Consistent with its activities over the past several years, Network-1 plans on continuing its licensing activities relating to the Remote Power Patent and the development and monetization of the Mirror Worlds Patent Portfolio and the Cox Patent Portfolio.  In addition, Network-1 may acquire additional intellectual property assets in the future to develop, commercialize, license or otherwise monetize such intellectual property.  In this regard, Network-1 continually reviews opportunities to acquire or license additional intellectual property for the purpose of pursuing licensing opportunities related to its existing intellectual property portfolio or otherwise.  Our strategy includes working with inventors and patent owners to assist in the development and monetization of their patented technologies.  We may also enter into strategic relationships with third parties to develop, commercialize, license or otherwise monetize their intellectual property.  The form of such relationships may differ depending upon the opportunity and may include, among other things, a strategic investment in such third party, the provision of financing to such third party or the formation of a joint venture with such third party or others for the purpose of monetizing their intellectual property assets.

ABOUT NETWORK-1 TECHNOLOGIES, INC.

Network-1 Technologies, Inc. is engaged in the development, licensing and protection of its intellectual property and proprietary technologies.  Network-1 works with inventors and patent owners to assist in the development and monetization of their patented technologies.   It currently owns twenty-two (22) patents covering various telecommunications and data networking technologies as well as technologies relating to document stream operating systems and the identification of media content.  Network-1 currently has sixteen (16) license agreements with respect to its Remote Power Patent, which include, among others, license agreements with Cisco Systems, Inc., Cisco Linksys, Inc., Extreme Networks, Inc., Netgear Inc., Motorola Solutions, Inc., Allied Telesis, Inc., NEC Corporation and several other data networking vendors.  The Remote Power Patent covers the remote delivery of power over Ethernet networks.  The Remote Power Patent was granted by the U.S. Office of Patents and Trademarks on April 21, 2001 and expires on March 11, 2020.

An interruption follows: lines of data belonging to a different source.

/-- A recorded subcause fits its byte of ERR (R30), so the value recorded is not cut. -/
theorem errWord_toNat {tr : Trap} (h : tr.sub < 256) : tr.errWord.toNat = tr.cause.code + 256 * tr.sub := by
  have := code_le_six tr.cause
  delta Trap.errWord
  rw [BitVec.toNat_ofNat]
  omega

/-- The layout of ERR after a fault entry (R30). -/
theorem errWord_layout {tr : Trap} (h : tr.sub < 256) :
    bits tr.errWord 3 0 = tr.cause.code ∧ bits tr.errWord 7 4 = 0 ∧ bits tr.errWord 31 16 = 0 := by
  have := code_le_six tr.cause
  simp only [bits, errWord_toNat h]
  omega

/-- Fault entry records a cause, so ERR is not zero (R30). -/
theorem errWord_ne_zero {tr : Trap} (h : tr.sub < 256) : tr.errWord ≠ 0#32 := by
  intro h0
  have := one_le_code tr.cause
  have := errWord_toNat h
  rw [h0, BitVec.toNat_zero] at this
  omega

/-- Where the check finds something, its subcause fits the byte ERR has for it. -/
def SubFits (o : Option Trap) : Prop := ∀ tr, o = some tr → tr.sub < 256

theorem subFits_none : SubFits none := fun _ h => nomatch h

theorem subFits_some {c : Cause} {n : Nat} (h : n < 256) : SubFits (some ⟨c, n⟩) := by
  rintro _ ⟨⟩
  exact h

theorem subFits_or {o o' : Option Trap} (h : SubFits o) (h' : SubFits o') : SubFits (o.or o') := by
  intro tr htr
  rcases Option.or_eq_some_iff.mp htr with ho | ⟨-, ho⟩
  · exact h tr ho
  · exact h' tr ho

theorem geometrySub_le {b : Buffer} {memBytes n : Nat} (h : geometrySub b memBytes = some n) : n ≤ 5 := by
  unfold geometrySub at h
  split_ifs at h <;> simp_all <;> omega

theorem subFits_checkSource (b : Buffer) (memBytes : Nat) : SubFits (checkSource b memBytes) := by
  intro tr h
  obtain ⟨n, hn, rfl⟩ := Option.map_eq_some_iff.mp h
  exact lt_of_le_of_lt (geometrySub_le hn) (by decide)

theorem subFits_checkDest (b : Buffer) (memBytes : Nat) : SubFits (checkDest b memBytes) := by
  intro tr h
  obtain ⟨n, hn, rfl⟩ := Option.map_eq_some_iff.mp h
  exact lt_of_le_of_lt (Nat.add_le_add_right (geometrySub_le hn) 16) (by decide)

theorem subFits_checkKernel (k sigma : Nat) : SubFits (checkKernel k sigma) := by
  unfold checkKernel
  split_ifs
  · exact subFits_some (by decide)
  · exact subFits_some (by decide)
  · exact subFits_some (by decide)
  · exact subFits_none

theorem subFits_checkSizes (src dst : Buffer) : SubFits (checkSizes src dst) := by
  unfold checkSizes
  split_ifs
  · exact subFits_some (by decide)
  · exact subFits_some (by decide)
  · exact subFits_some (by decide)
  · exact subFits_some (by decide)
  · exact subFits_none

theorem subFits_checkOverlap (src dst : Buffer) : SubFits (checkOverlap src dst) := by
  unfold checkOverlap
  split_ifs
  · exact subFits_some (by decide)
  · exact subFits_none

theorem subFits_checkTwoBuffers (src dst : Buffer) (memBytes : Nat) : SubFits (checkTwoBuffers src dst memBytes) :=
  subFits_or (subFits_or (subFits_checkSource src memBytes) (subFits_checkDest dst memBytes))
    (subFits_or (subFits_checkSizes src dst) (subFits_checkOverlap src dst))

/-- Every subcause VALIDATE can raise fits its byte of ERR (R261, R264 to R267). -/
theorem subFits_checkOf (i : Instr) (memBytes : Nat) : SubFits (checkOf i memBytes) := by
  cases i with
  | halt => exact subFits_none
  | box src dst _ => exact subFits_checkTwoBuffers src dst memBytes
  | tent src dst _ => exact subFits_checkTwoBuffers src dst memBytes
  | gbox src dst _ => exact subFits_checkTwoBuffers src dst memBytes
  | fgauss buf _ => exact subFits_checkDest buf memBytes
  | fgaussn buf _ => exact subFits_checkDest buf memBytes
  | gauss src dst k sigma =>
    exact subFits_or (subFits_or (subFits_checkSource src memBytes) (subFits_checkDest dst memBytes))
      (subFits_or (subFits_checkKernel k sigma) (subFits_or (subFits_checkSizes src dst) (subFits_checkOverlap src dst)))
  | median src dst _ => exact subFits_checkTwoBuffers src dst memBytes

theorem illegalSub_lt (e : Illegal) : illegalSub e < 256 := by cases e <;> decide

This release contains forward-looking statements within the meaning of the "safe harbor" provisions of the Private Securities Litigation Reform Act of 1995. These statements address future events and conditions concerning Network-1's business plans. Such statements are subject to a number of risk factors and uncertainties as disclosed in the Network-1's Annual Report on Form 10-K for the year ended December 31, 2013 including, among others, the continued validity of Network-1's Remote Power Patent, the ability of Network-1 to successfully execute its strategy to acquire high quality patents with significant licensing opportunities, Network-1's ability to achieve revenue and profits from the Mirror Worlds Patent Portfolio and the Cox Patent Portfolio as well as intellectual property it may acquire in the future, the ability of Network-1 to enter into additional license agreements, the ability of Network-1 to continue to receive material royalties from its existing license agreements for its Remote Power Patent, the uncertainty of patent litigation, risks related to the Inter Partes Review proceeding and reexamination proceeding involving Network-1's Remote Power Patent pending at the United States Patent and Trademark Office, Network-1's ability to enter into strategic relationships with third parties to license or otherwise monetize their intellectual property, the continued viability of the PoE market, future economic conditions and technology changes and legislative, regulatory and competitive developments. Except as otherwise required to be disclosed in periodic reports, Network-1 expressly disclaims any future obligation or undertaking to update or revise any forward-looking statement contained herein.

Corey M. Horowitz, Chairman and CEO
Network-1 Technologies, Inc.
(212) 829-5770

The condensed statements of operations and condensed balance sheet are attached.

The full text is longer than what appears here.